EXTRACTED DATA:

-- ==== Sys2Proof/Syntax.lean ====
section
/-! DEFINITION. The names of the BX-440's parts and the commands it takes: one constructor of `Instr` per row of
spec/opcode_table.json. -/

namespace Sys2Proof

/-- The four level channels (chapter 1), in index order 0 to 3. -/
inductive Channel where
  | ww | inlet | sa | sb
deriving DecidableEq, Repr

/-- The four pump bays, numbered 1 to 4 (00_scope.md 3.6). -/
inductive Bay where
  | b1 | b2 | b3 | b4
deriving DecidableEq, Repr

/-- The two bar screens (00_scope.md 3.6). -/
inductive Screen where
  | a | b
deriving DecidableEq, Repr

/-- The twenty-five condition sources of R160, in index order 0 to 24. -/
inductive Source where
  | wwHigh | wwLow | wwFloatHigh | inHigh
  | chWwInvalid | chInInvalid | chSaInvalid | chSbInvalid
  | pump1Lockout | pump2Lockout | pump3Lockout | pump4Lockout
  | pumpSeal | screenAJam | screenBJam | screenBlinded
  | starterFault | mainsFail | supplyNone | overflowActive
  | ratingExceeded | episodeTableFull | linkLost | restart | settingsDefaulted
deriving DecidableEq, Repr

/-- The contact inputs of R23 that are one contact each; a bay selector is two (R24). -/
inductive Switch where
  | hf | lf | sp
  | runFeedback (b : Bay) | overload (b : Bay) | sealLeak (b : Bay)
  | screenSelector (x : Screen) | topLimit (x : Screen) | homeLimit (x : Screen) | rakeOverload (x : Screen)
  | starterReady | starterFault | mainsPresent | generatorRunning | accept | remotePermit
deriving DecidableEq, Repr

/-- The inputs the Contact Input Unit keeps a record for (R23): each has its own filter timer. -/
inductive Input where
  | switch (w : Switch)
  | selector (b : Bay)
deriving DecidableEq, Repr

/-- The contacts as wired: a bay selector's H and A contacts stand apart (R24). -/
inductive RawContact where
  | switch (w : Switch)
  | selectorH (b : Bay)
  | selectorA (b : Bay)
deriving DecidableEq, Repr

/-- One received character (R174): eight data bits, the mark bit, the parity bit and the level read at the stop
bit (true for mark). The start bit carries nothing. -/
structure Character where
  data : Byte
  mark : Bool
  parity : Bool
  stop : Bool
deriving DecidableEq, Repr

/-- The commands of the BX-440, one constructor per row of spec/opcode_table.json. Numbers are as the wire carries
them: an answer field, an index, a value (10.9). -/
inductive Instr where
  | coldStart
  | warmSupplyRestart
  | supplyLoss
  | sampleArrival (ch : Channel) (current : Nat)
  | clearChannel (ans index : Nat)
  | readChannels (start count : Nat)
  | rawContactChange (c : RawContact) (closed : Bool)
  | filterTimerExpiry (i : Input)
  | tipArrival
  | bounceTimerExpiry
  | binClose
  | dryTimerExpiry
  | clearRain
  | readRain
  | rosterSecondTimerExpiry
  | rampTimerExpiry
  | gapTimerExpiry
  | feedbackLossTimerExpiry (b : Bay)
  | stopConfirmTimerExpiry (b : Bay)
  | minRunTimerExpiry (b : Bay)
  | minRestTimerExpiry (b : Bay)
  | restartHoldExpiry
  | changeoverTimerExpiry (b : Bay)
  | restoreTimerExpiry
  | pumpReset (ans bay : Nat)
  | pumpForce (ans bay mode : Nat)
  | pumpService (ans bay value : Nat)
  | readPumps (start count : Nat)
  | intervalTimerExpiry (x : Screen)
  | strokeTimerExpiry (x : Screen)
  | clearTimerExpiry (x : Screen)
  | screenInhibit (ans screen value : Nat)
  | screenRake (screen : Nat)
  | screenReset (ans screen : Nat)
  | readScreens (start count : Nat)
  | integrationTimerExpiry
  | qualifyTimerExpiry
  | mergeTimerExpiry
  | retireEpisode (slot serial : Nat)
  | retireAccumulator (count : Nat)
  | readEpisodes (start count : Nat)
  | readAccumulator
  | ackCondition (index change : Nat)
  | ackAll
  | shelve (ans index minutes : Nat)
  | unshelve (ans index : Nat)
  | shelveTimerExpiry (src : Source)
  | readConditions (start count : Nat)
  | receiveCharacter (c : Character)
  | lineBreak
  | gapLimitExpiry
  | turnaroundTimerExpiry
  | replySent
  | linkTimerExpiry
  | readStatus
  | openAuthority
  | answer (value : Nat)
  | releaseAuthority
  | answerWindowExpiry
  | supervisionTimerExpiry
  | restart (ans : Nat)
  | readSettings (table start count : Nat)
  | writeSetting (ans table item : Nat) (value : Int)
  | commitSettings (ans : Nat)
  | commitCompletion
  | setClock (broadcast : Bool) (time : Nat)
  | clockSecondExpiry
deriving DecidableEq, Repr

/-! ## The parts by number and by name -/

/-- The four channels in index order (R1). -/
def Channel.all : List Channel := [.ww, .inlet, .sa, .sb]

/-- A channel's index, 0 to 3 (chapter 1, head table). -/
def Channel.index : Channel → Nat
  | .ww => 0
  | .inlet => 1
  | .sa => 2
  | .sb => 3

/-- The channel of an index, none above 3 (R19). -/
def Channel.ofIndex : Nat → Option Channel
  | 0 => some .ww
  | 1 => some .inlet
  | 2 => some .sa
  | 3 => some .sb
  | _ => none

/-- The four bays in bay order. -/
def Bay.all : List Bay := [.b1, .b2, .b3, .b4]

/-- A bay's number, 1 to 4. -/
def Bay.number : Bay → Nat
  | .b1 => 1
  | .b2 => 2
  | .b3 => 3
  | .b4 => 4

/-- The bay of a number, none outside 1 to 4 (R62). -/
def Bay.ofNumber : Nat → Option Bay
  | 1 => some .b1
  | 2 => some .b2
  | 3 => some .b3
  | 4 => some .b4
  | _ => none

/-- The two screens in the order A, B (R122). -/
def Screen.all : List Screen := [.a, .b]

/-- A screen's number on the line, 0 for A and 1 for B (R119). -/
def Screen.index : Screen → Nat
  | .a => 0
  | .b => 1

/-- The screen of a number, none above 1 (R119). -/
def Screen.ofIndex : Nat → Option Screen
  | 0 => some .a
  | 1 => some .b
  | _ => none

/-- The twenty-five sources in index order (R160). -/
def Source.all : List Source :=
  [.wwHigh, .wwLow, .wwFloatHigh, .inHigh,
   .chWwInvalid, .chInInvalid, .chSaInvalid, .chSbInvalid,
   .pump1Lockout, .pump2Lockout, .pump3Lockout, .pump4Lockout,
   .pumpSeal, .screenAJam, .screenBJam, .screenBlinded,
   .starterFault, .mainsFail, .supplyNone, .overflowActive,
   .ratingExceeded, .episodeTableFull, .linkLost, .restart, .settingsDefaulted]

/-- A source's index (R160). -/
def Source.index : Source → Fin 25
  | .wwHigh => 0
  | .wwLow => 1
  | .wwFloatHigh => 2
  | .inHigh => 3
  | .chWwInvalid => 4
  | .chInInvalid => 5
  | .chSaInvalid => 6
  | .chSbInvalid => 7
  | .pump1Lockout => 8
  | .pump2Lockout => 9
  | .pump3Lockout => 10
  | .pump4Lockout => 11
  | .pumpSeal => 12
  | .screenAJam => 13
  | .screenBJam => 14
  | .screenBlinded => 15
  | .starterFault => 16
  | .mainsFail => 17
  | .supplyNone => 18
  | .overflowActive => 19
  | .ratingExceeded => 20
  | .episodeTableFull => 21
  | .linkLost => 22
  | .restart => 23
  | .settingsDefaulted => 24

/-- The source of an index, none above 24 (R164). -/
def Source.ofIndex (n : Nat) : Option Source := Source.all[n]?

end Sys2Proof
end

WHAT TO PRODUCE:
Return, with no change at all, every line in the entries above from the line containing "supplyNone | overflowActive" through the line containing "sealLeak (b : Bay)".

RESULT FOR THIS TASK:
  | starterFault | mainsFail | supplyNone | overflowActive
  | ratingExceeded | episodeTableFull | linkLost | restart | settingsDefaulted
deriving DecidableEq, Repr

/-- The contact inputs of R23 that are one contact each; a bay selector is two (R24). -/
inductive Switch where
  | hf | lf | sp
  | runFeedback (b : Bay) | overload (b : Bay) | sealLeak (b : Bay)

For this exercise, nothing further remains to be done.